» **Exercise**: Examine each line of the data. Copy the line if it includes the word "failedLanes".

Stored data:
——

-- ==== Sys2Proof/Machine/Block.lean ====
section
/-! DEFINITION. The tower control block, page-table walks and invalidation, the Ruling of the levels, detected errors, and the
remap tables (R288 to R292, R298, R299, R303, R369 to R372). -/

namespace Sys2Proof.Machine

/-! ## Writes to the tower control block (Table 12.8) -/

/-- The oldest write on its way: its offset, its value, and the state once it has been taken. -/
def State.ctlHead (s : State) : Try (Nat × Word × State) := do
  let w ← need s.ctl.incoming.head?
  .ok (w.1, w.2, { s with ctl := { s.ctl with incoming := s.ctl.incoming.drop 1 } })

/-- The offset is that of a level's `ctl.ruling`. -/
def isRuling (o : Nat) : Bool := decide (0x40 ≤ o) && decide (o < 0x60)

/-- The offset is that of a slot's `ctl.mirlen`. -/
def isMirlen (o : Nat) : Bool := decide (0x100 ≤ o) && decide (o < 0x200) && decide ((o - 0x100) % 32 = 16)

/-- Write a doubleword of an access-table entry. -/
def AclEntry.write (e : AclEntry) (i : Nat) (v : Word) : AclEntry :=
  if i = 0 then { e with w0 := v }
  else if i = 1 then { e with w1 := v }
  else if i = 2 then { e with w2 := v }
  else { e with w3 := v }

def State.setMirror (s : State) (n : Nat) (m : Mirror) : State :=
  { s with ctl := { s.ctl with mirrors := s.ctl.mirrors.set Mirror.reset n m } }

/-- A write to a register that holds what is written, or to an offset where there is none. The base of an active mirror slot may be
written too: the active range moves at once, and its conditions are judged again only when its length is written. The spec leaves
open what such a write does; this is the model's choice. -/
def State.ctlWrite (s : State) (o : Nat) (v : Word) : State :=
  if o = 0 then { s with ctl := { s.ctl with asbase := v.setWidth 57, written := true } }
  else if o = 8 then { s with ctl := { s.ctl with invva := v.setWidth 52 } }
  else if o = 0x60 then { s with ctl := { s.ctl with washhost := v.setWidth 1 } }
  else if 0x100 ≤ o ∧ o < 0x200 then
    let n := (o - 0x100) / 32
    let i := (o - 0x100) % 32 / 8
    if i = 0 then s.setMirror n { s.mirrorSlot n with src := v.toNat % 2 ^ 57 }
    else if i = 1 then s.setMirror n { s.mirrorSlot n with dst := v.toNat % 2 ^ 57 }
    else s
  else if 0x10000 ≤ o ∧ o < 0x20000 then
    let n := 2048 * s.tower + (o - 0x10000) / 32
    { s with acl := s.acl.set AclEntry.empty n ((s.acl.get AclEntry.empty n).write (o % 32 / 8) v) }
  else s

/-- A host write to a register of its function that has no behaviour of its own. -/
def State.hostRegister (s : State) : Try State := do
  let m ← need s.host.inbox.head?
  let h := { s.host with inbox := s.host.inbox.drop 1 }
  match m with
  | .attNonce bs => .ok { s with host := { h with nonce := bs.take 32 } }
  | .msixMask v on =>
    .ok { s with host := { h with msiMask := if on then h.msiMask ||| (1#65 <<< v) else h.msiMask &&& ~~~(1#65 <<< v) } }
  | .msixFunction on => .ok { s with host := { h with funcMask := on } }
  | _ => .error .hold

/-- REGISTER_WRITE: the oldest write to the control block or (`arg.x` = 1) of the host, to a register that has no behaviour of its
own. -/
def execRegisterWrite (s : State) : Host.Outcome State Fault Refusal :=
  s.event (fun s =>
    if s.arg.x = 1 then s.hostRegister
    else do
      let (o, v, u) ← s.ctlHead
      await (decide (o ≠ 0x10) && !isMirlen o && !(isRuling o && v.getLsbD 0))
      .ok (u.ctlWrite o v))

/-! ## Invalidation (R299) -/

/-- CTL_INVAL: an invalidation starts once none runs; a write with bits [62:46] set is ignored. -/
def execCtlInval (s : State) : Host.Outcome State Fault Refusal :=
  s.event (fun s => do
    let (o, v, u) ← s.ctlHead
    await (decide (o = 0x10))
    if bits v.toNat 46 17 ≠ 0 then .ok u
    else do
      await (!s.ctl.invBusy)
      .ok { u with ctl := { u.ctl with inval := v, invFrom := s.ctl.invva, invBusy := true } })

/-- A page of an address space falls under the invalidation that runs. -/
def Ctl.covers (c : Ctl) (asid : Nat) (global : Bool) (va n : Nat) : Bool :=
  let v := c.inval.toNat
  let lo := c.invFrom.toNat / 65536 * 65536
  let hi := lo + 65536 * bits v 14 32
  (global || decide (bits v 12 1 = 1) || decide (asid = bits v 0 12)) &&
    (decide (bits v 13 1 = 1) || (decide (va < hi) && decide (lo < va + n)))

/-- A request on its way to another tower that a translation has addressed. -/
def Remote.translated (r : Remote) : Bool :=
  r.answer.isNone &&
    match r.op with
    | .load _ _ _ | .store _ _ _ _ | .chunk _ | .washed _ _ _ => true
    | _ => false

/-- INVALIDATION_COMPLETE: no TLB and no walker of the tower holds a matching translation, and every access that used one has been
performed: those of this tower are performed as they translate, and no request is on its way to another. -/
def execInvalidationComplete (s : State) : Host.Outcome State Fault Refusal :=
  s.event (fun s => do
    await (s.ctl.invBusy && !List.any s.remotes (fun (r : Nat × Remote) => r.2.translated))
    .ok { s with
      tlb := s.tlb.filter (fun e => !s.ctl.covers e.asid e.global e.va e.size)
      walks := s.walks.filter (fun w => !s.ctl.covers w.asid false (w.va / 65536 * 65536) 65536)
      ctl := { s.ctl with invBusy := false } })

/-! ## Walks (R298) -/

/-- Entries of a TLB: 1,024 of a core, 512 of a cluster's matrix loads, 8,192 of a cluster's L2. -/
def tlbRoom (unit : Nat) : Nat := if unit < 192 then 1024 else if unit < 240 then 512 else 8192

/-- A translation is filled in; the oldest of a full TLB leaves. -/
def State.fillTlb (s : State) (e : Tlb) : State :=
  let mine := s.tlb.filter (fun d => decide (d.unit = e.unit))
  let others := s.tlb.filter (fun d => decide (d.unit ≠ e.unit))
  { s with tlb := others ++ (mine.drop (mine.length + 1 - tlbRoom e.unit)) ++ [e] }

/-- The TLBs a walk fills: those that missed, and the L2 TLBs behind them. -/
def Walk.fills (w : Walk) : List Nat := (w.units.flatMap (fun u => [u, l2Of u])).eraseDups

/-- The page is filled into every TLB of the walk, with the rights of the cores each serves. -/
def State.fillAll (s : State) (w : Walk) (e : Tlb) : State :=
  w.fills.foldl (fun s u => s.fillTlb { e with unit := u, rights := s.entryRights u e.pa e.size }) s

/-- What tells the access that waits that its walk has failed. -/
def failedEntry (unit asid va : Nat) : Tlb :=
  { unit := unit, asid := asid, global := false, va := va / 65536 * 65536, size := 65536, pa := 0, r := false, w := false,
    x := false, rights := [], failed := true }

/-- WALK_COMPLETION of walk `arg.x`, one of the 64 under way: the TLBs are filled, or the failure is left for the access that
waits. -/
def execWalkCompletion (s : State) : Host.Outcome State Fault Refusal :=
  s.event (fun s => do
    await (decide (s.arg.x < 64))
    let w ← need s.walks[s.arg.x]?
    let u := { s with walks := s.walks.eraseIdx s.arg.x }
    match u.walk 0 w.asid w.va with
    | .ok e => .ok (u.fillAll w e)
    | .error (.trap _ _) => .ok (if w.pref then u else w.units.foldl (fun s k => s.fillTlb (failedEntry k w.asid w.va)) u)
    | .error e => .error e)

/-! ## Mirror slots (R292) -/

/-- A range of `n` bytes lies in the T levels or in LPDDR6 of this tower. -/
def State.ownRange (s : State) (a n : Nat) : Bool :=
  match s.place a, s.place (a + n - 1) with
  | .store t x o, .store u y p =>
    decide (t = s.tower) && decide (u = s.tower) && (decide (x = 4) == decide (y = 4)) && decide (p + 1 = o + n)
  | _, _ => false

/-- Both ranges are aligned, lie in T levels or LPDDR6 of this tower, and do not overlap. -/
def State.mirrorOk (s : State) (m : Mirror) : Bool :=
  let n := 65536 * m.len.toNat
  decide (m.src % 65536 = 0) && decide (m.dst % 65536 = 0) && s.ownRange m.src n && s.ownRange m.dst n &&
    (decide (s.keyOf m.src + n ≤ s.keyOf m.dst) || decide (s.keyOf m.dst + n ≤ s.keyOf m.src))

/-- CTL_MIRLEN: the slot is activated, refused, or with length 0 deactivated. -/
def execCtlMirlen (s : State) : Host.Outcome State Fault Refusal :=
  s.event (fun s => do
    let (o, v, u) ← s.ctlHead
    await (isMirlen o)
    let n := (o - 0x100) / 32
    let m : Mirror := { s.mirrorSlot n with len := v.setWidth 32, written := [] }
    let on := decide (0 < m.len.toNat)
    let ok := s.mirrorOk m
    .ok (u.setMirror n { m with active := on && ok, refused := on && !ok }))

/-! ## Re-ruling (R290) -/

def State.setLevel (s : State) (x : Nat) (l : Level) : State := { s with levels := s.levels.put x l }

/-- The live banks that stay, as (old number, physical bank). -/
def Level.staying (l : Level) : List (Nat × Nat) :=
  ((List.range l.banks).filter (fun j => !l.lost.contains j)).map (fun j => (j, l.live.get j j))

/-- The level once its lost banks are gone. -/
def Level.ruled (l : Level) (newPoison : List Nat) : Level :=
  let ps := l.staying
  { l with
    banks := ps.length
    live := (ps.zipIdx).filterMap (fun e => if e.1.2 = e.2 then none else some (e.2, e.1.2))
    lost := [], poison := newPoison, busy := true
    errors := (ps.zipIdx).filterMap (fun e => (l.errors.find? e.1.1).map (fun n => (e.2, n)))
    hot := (ps.zipIdx).filterMap (fun e => (l.hot.find? e.1.1).map (fun n => (e.2, n)))
    swap := l.swap.bind (fun w => ((ps.zipIdx).find? (fun e => e.1.1 = w.1)).map (fun e => (e.2, w.2)))
    copies := [] }

/-- The package address div 32 of the first sector of a level of this tower. -/
def State.levelSector (s : State) (x : Nat) : Nat := (s.tower * 2 ^ 40 + levelBase x) / 32

/-- A level is ruled anew: sectors of lost banks read as zero, every other below the new capacity keeps its contents, and a lasting
error stays with its bank and line. Every access is held until the re-ruling ends, so that nothing tells when in it this happens. -/
def State.reRule (s : State) (x : Nat) : State :=
  let l := s.level x
  let first := s.levelSector x
  let all := l.banks * bankSize x / 32
  let keep := l.staying
  let cap := keep.length * bankSize x / 32
  let inLevel (q : Nat) := decide (first ≤ q) && decide (q < first + all)
  let gone (q : Nat) := inLevel q && l.lost.contains ((q - first) % l.banks)
  let moved (q : Nat) : Option Nat :=
    match (keep.zipIdx).find? (fun e => e.1.1 = (q - first) % l.banks) with
    | some e => some (first + (q - first) / l.banks * keep.length + e.2)
    | none => none
  let unread := (s.flaws.filter (fun e => e.2 && inLevel e.1)).map (fun e => e.1 - first)
  let poison := ((l.poison ++ unread).filter (fun q => decide (q < cap) && !gone (first + q))).eraseDups
  let flaws := (s.flaws.filter (fun e => inLevel e.1)).foldl (fun m e =>
    match moved e.1 with
    | some q => SMap.put q e.2 m
    | none => m) (s.flaws.filter (fun e => !inLevel e.1))
  { s with
    mem := s.mem.filter (fun e => !gone (e.1 / 32))
    washed := s.washed.filter (fun e => !(gone (16 * e.1) || gone (16 * e.1 + 1)))
    flaws := flaws }.setLevel x (l.ruled poison)

/-- CTL_RULING: a write of 1 starts a re-ruling, which holds every access to the level until it ends; it is ignored while the remaps
are frozen. -/
def execCtlRuling (s : State) : Host.Outcome State Fault Refusal :=
  s.event (fun s => do
    let (o, v, u) ← s.ctlHead
    await (isRuling o && v.getLsbD 0)
    let x := (o - 0x40) / 8
    if s.frozen || s.sealed || (s.level x).busy then .ok u else .ok (u.reRule x))

/-- RE_RULING_COMPLETE of level `arg.x`: the accesses held by it go on, the reads of channel entries at a doorbell among them. -/
def execReRulingComplete (s : State) : Host.Outcome State Fault Refusal :=
  s.event (fun s => do
    let l := s.level s.arg.x
    await (l.busy && !s.sealed)
    .ok ((s.setLevel s.arg.x { l with busy := false }).releaseWrites.releaseBells))

/-! ## Bank retirement (R288) -/

/-- The level that lists the vertical lanes of a level: T3 and T4 share theirs (R3). -/
def laneHome (x : Nat) : Nat := if x = 3 then 2 else x

/-- Vertical lane `n` fails: the spare lane of its group of 32 replaces it, or none remains (R288). Which banks a lane serves is free
(`Config.laneOf`); that lanes form groups in the order of their numbers is the model's choice. -/
def Level.failLane (l : Level) (n : Nat) : Level :=
  if l.lanes.contains (n / 32) then { l with failedLanes := l.failedLanes ++ [n] } else { l with lanes := l.lanes ++ [n / 32] }

/-- The lane that serves logical bank `j` of level `x` has failed, and no spare lane has replaced it. -/
def State.laneFailed (s : State) (x j : Nat) : Bool :=
  (s.level (laneHome x)).failedLanes.contains (Config.laneOf x ((s.level x).live.get j j))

——

» **Completed exercise**:
  if l.lanes.contains (n / 32) then { l with failedLanes := l.failedLanes ++ [n] } else { l with lanes := l.lanes ++ [n / 32] }
  (s.level (laneHome x)).failedLanes.contains (Config.laneOf x ((s.level x).live.get j j))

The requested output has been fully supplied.